In C#, the LinkedList(T) class does not implement the IList(T) interface. However, the List(T) class does implement IList(T). Why is 开发者_Python百科there this discrepancy? Functionally, they are both lists, so this design choice seems odd. It now becomes difficult to switch implementations from List(T) to LinkedList(T).
IList<T>
interface contains an indexer, the indexer is not a functionality you expect on a LinkedList
.
List<T>
can assure access to items in O(1), LinkedList
by definition of it's it structure can't provide access to items in O(1).
See the definition of a linked list, and you will understand.
Main issue, LinkedLists can contain circular references, and thus does not have an index.
Linked lists are among the simplest and most common data structures; they provide an easy implementation for several important abstract data structures, including stacks, queues, associative arrays, and symbolic expressions.
The principal benefit of a linked list over a conventional array is that the order of the linked items may be different from the order that the data items are stored in memory or on disk. For that reason, linked lists allow insertion and removal of nodes at any point in the list, with a constant number of operations.
On the other hand, linked lists by themselves do not allow random access to the data, or any form of efficient indexing. Thus, many basic operations — such as obtaining the last node of the list, or finding a node that contains a given datum, or locating the place where a new node should be inserted — may require scanning most of the list elements.
There are three types of guarantee given by an interface, 1 programmatic and 2 conceptual.
The programmatic guarantee is that you can call a method or property that exists. .NET enforces this guarantee.
The first conceptual guarantee is that it will work. This is often broken (NotImplementedException and NotSupportedException exist precisely to break this) but there should be a good reason for doing this. Still, it's more a promise than a guarantee.
The second conceptual guarantee is also more a promise than a guarantee, which is that the method or property will work much like other cases.
People are used to getting on an IList's indexer working in reasonably fast - O(1) or at worse about O(log n) - and breaking that conceptual promise will lead to people using your object badly.
There's no concrete rule here. You certainly can implement IList as a linked list, and suffer the O(n) indexed get. You can also implement a linked list in such a way that it doesn't keep a record of its count (as that supplied by the framework does) and have an O(n) Count property. But then people are more likely to use it badly.
Part of component design is not just making sure things work and work well, but guiding their use. A linked list that implements IList would fail at the latter point, and hence one could make a strong argument that it would not be as good a design as that offered.
This caught me by surprise as well.. Traditionally, a list is just something where you can depend on the order of the elements, and a linked list obeys this, and it should implement IList rather than ICollection (a collection does not say anything about the order of its elements).
Not implementing IList because some operations have poorer complexity than what some people would expect, is wrong in my opinion.
LinkedList is actually a widely-known list data structure which has following operation complexity:
Insertion: O(N)
Removal: O(1)
Indexing: O(N)
Whereas List is a continuos array, which has following algorithm complexity:
Insertion*: O(1)
Removal*: O(N)
Indexing: O(1)
They do not provide the common interface, cause it will misguide users of the interface and make programs efficiency unpredictable. For more information check out books on algorithms and data structures.
The LinkedList is not a List. Lists are singular dimensional collections of objects. A LinkedList is a node collection, more closely aligned with a Dictionary. Its needs are not similar to a regular List but more specialized to allow for the node traversal and organization behaviors.
A "List" is data structure terms is not a linked list; it's actually an array -- List item are directly accessible, using the indexer, which is not available (not practical) in a linked list.
Historical quirk: in .NET 1.1 an ArrayList was the class that acts like a dynamic length array.
In .NET 2+ still, List internally organizes as an array.

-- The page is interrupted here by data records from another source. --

theorem foldl_sendMsg (f : Nat → List Byte) (ks : List Nat) (s : State) :
    ks.foldl (fun t k => sendMsg t 3 (f k)) s = { s with hif := { s.hif with out := s.hif.out ++ ks.map fun k => ⟨3, f k⟩ } } := by
  induction ks generalizing s with
  | nil => rw [List.map_nil, List.append_nil]; rfl
  | cons k ks ih =>
    rw [List.foldl_cons, ih, List.map_cons, List.append_cons]
    rfl

theorem sendPldm_eq (s : State) (eid : Byte) (bs : List Byte) :
    sendPldm s eid bs = { s with hif := { s.hif with out := s.hif.out ++ pldmPackets s eid bs } } := foldl_sendMsg ..

/-- Neither a reading's name nor a state's stands for a number past the last. -/
theorem sensorValue_of_ge {k : Nat} (h : 8 ≤ k) : sensorValue s k = none := by
  obtain ⟨n, rfl⟩ := Nat.exists_eq_add_of_le' h
  unfold sensorValue
  rw [if_neg (by omega), if_neg (by omega)]
  rfl

theorem stateValue_of_ge {k : Nat} (h : 9 ≤ k) : stateValue s k = none := by
  rw [stateValue, if_neg (by omega), if_neg (by omega)]

/-- What a DOE_DISCOVERY answers is four bytes long. -/
theorem execDoeDiscovery_answers (h : doeOpen s = true) (index : Nat) :
    ∃ bs, bs.length = 4 ∧ execDoeDiscovery index s = .next (sendMsg s 2 bs) := by
  refine ⟨_, ?_, congrArg Host.Outcome.next (doeAnswer_open h _)⟩
  split <;> rfl

end Sys2Proof.Machine
open Sys2Proof Sys2Proof.Machine

/-- Settles O48: an answer per request; the forms of a command that finds nothing are its own clauses. -/
theorem mailboxAndSidebandAnswer : Obligations.MailboxAndSidebandAnswer := by
  refine ⟨?version, ?capabilities, ?algorithms, ?digests, ?certificate, ?challenge, ?badSlot, ?measurements, ?unsupported, ?discovery, ?header,
    ?entry, ?pastEntry, ?tid, ?pldmVersion, ?types, ?commands, ?badType, ?pdr, ?repository, ?reading, ?badSensor, ?stateReading, ?badState,
    ?receiver, ?event⟩
  case version => exact fun s h => congrArg Host.Outcome.next (doeAnswer_open h _)
  case capabilities => exact fun s h => ⟨_, congrArg Host.Outcome.next (doeAnswer_open h _)⟩
  case algorithms => exact fun s h => ⟨_, congrArg Host.Outcome.next (doeAnswer_open h _)⟩
  case digests => exact fun s h => congrArg Host.Outcome.next (doeAnswer_open h _)
  case certificate =>
    intro s slot off len h
    change execGetCertificate slot off len s = _
    rw [execGetCertificate]
    dsimp only
    rw [doeAnswer_open h, doeAnswer_open h, ← apply_ite (sendMsg s 2)]
  case challenge =>
    intro s slot nonce h hslot
    change ∃ t body, execChallenge slot nonce s = .next t ∧ _
    simp only [execChallenge, if_pos hslot, if_pos h, doeAnswer_drawBytes h]
    exact ⟨_, _, rfl, rfl, rfl⟩
  case badSlot =>
    intro s slot nonce h hslot
    change execChallenge slot nonce s = _
    rw [execChallenge, if_neg (by omega), doeAnswer_open h]
  case measurements =>
    intro s index slot nonce h hslot hindex
    change ∃ t body, execGetMeasurements index slot nonce s = .next t ∧ _
    simp only [execGetMeasurements, if_pos (And.intro hslot hindex), if_pos h, doeAnswer_drawBytes h]
    exact ⟨_, _, rfl, rfl, rfl⟩
  case unsupported => exact fun s code h => congrArg Host.Outcome.next (doeAnswer_open h _)
  case discovery => exact fun s index h => execDoeDiscovery_answers h index
  case header => exact fun s h => congrArg Host.Outcome.next (doeAnswer_open h _)
  case entry => exact fun s h => congrArg Host.Outcome.next (doeAnswer_open h _)
  case pastEntry =>
    intro s entry h hentry
    obtain ⟨n, rfl⟩ := Nat.exists_eq_add_of_le' hentry
    exact congrArg Host.Outcome.next (doeAnswer_open h _)
  case tid => exact fun s h => congrArg Host.Outcome.next (pldm_up h ..)
  case pldmVersion => exact fun s h => congrArg Host.Outcome.next (pldm_up h ..)
  case types => exact fun s h => congrArg Host.Outcome.next (pldm_up h ..)
  case commands =>
    intro s type m h hm
    change execGetPldmCommands type s = _
    rw [execGetPldmCommands, hm]
    exact congrArg Host.Outcome.next (pldm_up h ..)
  case badType =>
    intro s type h hm
    change execGetPldmCommands type s = _
    rw [execGetPldmCommands, hm]
    exact congrArg Host.Outcome.next (pldm_up h ..)
  case pdr => exact fun s handle h => congrArg Host.Outcome.next (pldm_up h ..)
  case repository => exact fun s h => congrArg Host.Outcome.next (pldm_up h ..)
  case reading =>
    intro s sensor v h hv
    change execGetSensorReading sensor s = _
    rw [execGetSensorReading, hv]
    exact congrArg Host.Outcome.next (pldm_up h ..)
  case badSensor =>
    intro s sensor h hsensor
    change execGetSensorReading sensor s = _
    rw [execGetSensorReading, sensorValue_of_ge hsensor]
    exact congrArg Host.Outcome.next (pldm_up h ..)
  case stateReading =>
    intro s sensor v h hv
    change execGetStateSensorReadings sensor s = _
    rw [execGetStateSensorReadings, hv]
    exact congrArg Host.Outcome.next (pldm_up h ..)
  case badState =>
    intro s sensor h hsensor
    change execGetStateSensorReadings sensor s = _
    rw [execGetStateSensorReadings, stateValue_of_ge hsensor]
    exact congrArg Host.Outcome.next (pldm_up h ..)
  case receiver =>
    intro s addr h
    change execSetEventReceiver addr s = _
    rw [execSetEventReceiver, if_pos h]
    exact congrArg Host.Outcome.next (pldm_up (s := { s with hif := { s.hif with evRecv := some addr } }) h ..)
  case event =>
    intro s a m rest h ha hm
    change ∃ t, execPlatformEventMessage s = .next t ∧ _
    rw [execPlatformEventMessage, ha, hm]
    dsimp only
    rw [if_pos h, sendPldm_eq, sendPldm_eq]
    exact ⟨_, rfl, rfl, rfl, rfl⟩
end

section
/-!
Registers (O49) and the keep's operations (O52).
-/
namespace Sys2Proof.Machine
variable {s t : State}

/-! Sites -/

theorem siteAt_modSite_self {n : Nat} {f : Site → Site} (h : n < s.thermal.sites.length) : siteAt (modSite s n f) n = f (siteAt s n) :=
  modAt_getD_self _ _ _ _ h

theorem siteAt_modSite_ne {n m : Nat} (f : Site → Site) (h : m ≠ n) : siteAt (modSite s n f) m = siteAt s m :=
  modAt_getD_ne _ _ _ _ _ (Ne.symm h)

/-! What an operation reads -/

@[simp] theorem payLines_keep (s : State) (k n : Nat) : (payLines s k n).keep = s.keep := by
  unfold payLines
  split <;> rfl

@[simp] theorem payBytes_keep (s : State) (k n : Nat) : (payBytes s k n).keep = s.keep := by
  unfold payBytes
  split <;> rfl

@[simp] theorem hbmCode_keep (s : State) (off e : Nat) (who : Option Nat) : (hbmCode s off e who).keep = s.keep := by
  unfold hbmCode
  dsimp only
  (repeat' split) <;> simp

theorem lineIn_keep (s : State) (key a : Nat) : (lineIn s key a).2.keep = s.keep := by
  unfold lineIn
  split <;> simp

theorem readLines_keep (key a n : Nat) (s : State) : (readLines key a n s).2.keep = s.keep := by
  induction n generalizing a s with
  | zero => rfl
  | succ n ih => exact (ih ..).trans (lineIn_keep ..)

theorem opRecord_keep (s : State) : (opRecord s).2.keep = s.keep := by
  unfold opRecord
  dsimp only
  split
  · rfl
  · exact readLines_keep ..

/-! How an operation ends -/

/-- What of the keep an operation changes. -/
def Keep.outcome (k : Keep) :
    Nat × Nat × List (List Stored) × List Nat × List Nat × Option (BitVec 1056) × List Stored × Nat :=
  (k.opState, k.opCode, k.images, k.preferred, k.floors, k.operator, k.cfg, k.cfgFloor)

theorem takeCounter_stays (s : State) (ok : Bool) :
    (takeCounter s ok).2.keep.outcome = s.keep.outcome ∧ EventsStay s (takeCounter s ok).2 := by
  unfold takeCounter
  dsimp only
  split
  · split
    · exact ⟨rfl, .of_eq rfl rfl⟩
    · exact ⟨rfl, (postEv_eventsStay s (ev 0x807 ringBase (ringOff s.keep)) none none none).trans (.of_eq rfl rfl)⟩
  · exact ⟨rfl, .of_eq rfl rfl⟩

theorem outcome_of_nonce (k : Keep) (n : BitVec 256) : { k with nonce := n }.outcome = k.outcome := rfl

/-- By rewriting: unifying would compute the nonce. -/
theorem freshNonce_stays (s : State) (ok : Bool) : (freshNonce s ok).keep.outcome = s.keep.outcome ∧ EventsStay s (freshNonce s ok) := by
  obtain ⟨hkeep, hstay⟩ := takeCounter_stays s ok
  refine ⟨?_, hstay.trans (.of_eq (by rw [freshNonce, modKeep_hif]) (by rw [freshNonce, modKeep_jobs]))⟩
  rw [← hkeep, freshNonce]
  dsimp only [modKeep]
  rw [outcome_of_nonce]

theorem freshNonce_outcome (s : State) (ok : Bool) : (freshNonce s ok).keep.opState = s.keep.opState ∧
    (freshNonce s ok).keep.opCode = s.keep.opCode ∧ (freshNonce s ok).keep.operator = s.keep.operator ∧
    (freshNonce s ok).keep.cfg = s.keep.cfg ∧ (freshNonce s ok).keep.cfgFloor = s.keep.cfgFloor := by
  obtain ⟨hstate, hcode, -, -, -, hop, hcfg, hfloor⟩ : _ ∧ _ ∧ _ ∧ _ ∧ _ ∧ _ ∧ _ ∧ _ := by
    simpa only [Keep.outcome, Prod.mk.injEq] using (freshNonce_stays s ok).1
  exact ⟨hstate, hcode, hop, hcfg, hfloor⟩

theorem EventsStay.mem_due (h : EventsStay s t) {c : Nat} (he : ∃ e ∈ s.hif.due, e.code = c) : ∃ e ∈ t.hif.due, e.code = c := by
  obtain ⟨⟨xs, hxs⟩, -⟩ := h
  obtain ⟨e, hmem, hc⟩ := he
  exact ⟨e, by rw [hxs]; exact List.mem_append_left _ hmem, hc⟩

theorem raiseDev_mem_due (s : State) (e : Ev) : ∃ x ∈ (raiseDev s e).hif.due, x.code = e.code := by
  obtain ⟨x, hx, hcode, -⟩ := raiseDev_due s e
  exact ⟨x, by rw [hx]; exact List.mem_append_right _ (List.mem_singleton_self x), hcode⟩

theorem refuseOp_refused {c : Nat} (hkeep : t.keep = s.keep) (hc : c ≠ 0) : KeepRefused c s (refuseOp t c) := by
  have hend : (refuseOp t c).keep = { s.keep with opState := 3, opCode := c, op := 0 } := by
    rw [refuseOp, raiseDev_keep, endOp, modKeep, hkeep, if_neg hc]
  simp only [KeepRefused, hend, true_and]
  exact raiseDev_mem_due ..

theorem keepRefused_freshNonce {c : Nat} (h : KeepRefused c s t) (ok : Bool) : KeepRefused c s (freshNonce t ok) := by
  obtain ⟨hkeep, hstay⟩ := freshNonce_stays t ok
  obtain ⟨hstate, hcode, himages, hpref, hfloors, hop, hcfg, hfloor⟩ : _ ∧ _ ∧ _ ∧ _ ∧ _ ∧ _ ∧ _ ∧ _ := by
    simpa only [Keep.outcome, Prod.mk.injEq] using hkeep
  obtain ⟨h1, h2, h3, h4, h5, h6, h7, h8, hdue⟩ := h
  exact ⟨hstate.trans h1, hcode.trans h2, himages.trans h3, hpref.trans h4, hfloors.trans h5, hop.trans h6, hcfg.trans h7, hfloor.trans h8,
    hstay.mem_due hdue⟩

theorem flashFailed_fails (s : State) (region off : Nat) :
    (flashFailed s region off).keep = { s.keep with opState := 3, opCode := 9, op := 0 } ∧
      ∃ e ∈ (flashFailed s region off).hif.due, e.code = 0x807 :=
  ⟨raiseDev_keep .., raiseDev_mem_due ..⟩

/-- An operation whose sector verifies ends done, with its change of the keep. -/
theorem endState_done (s : State) (f : Keep → Keep) : (endState s true f).keep.opState = 2 ∧
    (endState s true f).keep.operator = (f s.keep).operator ∧
    (endState s true f).keep.cfg = (f s.keep).cfg ∧ (endState s true f).keep.cfgFloor = (f s.keep).cfgFloor := ⟨rfl, rfl, rfl, rfl⟩

/-- One whose sector does not verify fails with CODE 9 and changes nothing of what it was to change. -/
theorem endState_failed (s : State) (f : Keep → Keep) : (endState s false f).keep.opState = 3 ∧ (endState s false f).keep.opCode = 9 ∧
    (endState s false f).keep.operator = s.keep.operator ∧ (endState s false f).keep.cfgFloor = s.keep.cfgFloor ∧
    ∃ e ∈ (endState s false f).hif.due, e.code = 0x807 := by
  obtain ⟨hkeep, hdue⟩ := flashFailed_fails (stateWrite s false f) 0x1720000 (spareSector s)
  have hend : endState s false f = flashFailed (stateWrite s false f) 0x1720000 (spareSector s) := rfl
  rw [hend, hkeep]
  exact ⟨rfl, rfl, rfl, rfl, hdue⟩

/-- A record that UPDATE accepts is an image. -/
theorem recType_of_updateCode {bs : List Byte} (h : updateCode s bs = 0) : recType bs - 1 < 3 := by
  rw [updateCode] at h
  split at h
  · omega
  · cases h

end Sys2Proof.Machine
open Sys2Proof Sys2Proof.Machine

/-- Settles O49: a clause per access; what a write stages is `exec_registerWrite_stages`. -/
theorem registersComplete : Obligations.RegistersComplete := by
  refine ⟨fun s off n v hlegal hs hoff hcommit hack => exec_registerWrite_stages v hlegal hs hoff hcommit hack, ?go, ?commit, ?read, ?capture,
    ?ack⟩
  case go =>
    rintro s n v hlegal ⟨hopen, hrun⟩ hbit
    change execRegisterWrite 0x40 n v s = _
    rw [execRegisterWrite, if_pos (by simp [hlegal, hopen, hrun]), if_pos rfl, if_pos hbit]
    rfl
  case commit =>
    rintro s tag ⟨hopen, hrun⟩
    exact congrArg Host.Outcome.next (if_pos (by simp [hopen, hrun]))
  case read =>
    rintro s off n hlegal ⟨hopen, hrun⟩ hoff halign
    have hslot : off / 8 * 8 = off := by omega
    change execRcRegisterRead off n s = _
    simp only [execRcRegisterRead, hlegal, hopen, hrun, hslot, halign, decide_eq_true (show off < 0x400000 by omega),
      decide_eq_false (show ¬ 0x100000 ≤ off by omega), Bool.not_false, Bool.and_self, Bool.false_and, Bool.false_eq_true, if_true, if_false]
  case capture => exact fun s p hp => onUnit_lt _ _ _ _ hp
  case ack =>
    intro s site t0 hblind hsite hin hlen
    change ∃ t, execBlindSiteAck site s = .next t ∧ _
    rw [execBlindSiteAck, hblind]
    dsimp only
    rw [if_pos (by simp [hsite, hin])]
    exact ⟨_, rfl, siteAt_modSite_self hlen, fun n hn => siteAt_modSite_ne _ hn⟩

This means that IList expects Array semantics, really.
In .NET, Lists are like arrays, not lists.... (boing)
True linked lists have constant time insertion, deletion, but slow enumeration and slower random access.
Arrays have quick enumeration and random access, but have costly insertion / deletion (O(n) and reallocation can quicly lead to completely different behaviour)
A linked list is not a data structure that is designed to be accessed by index, however, IList<T>
provides index access capabilities.
So, as you can't access items in a linked list by index, you can't provide methods that try to do that.
Because accessing a linked list by index is not O(1).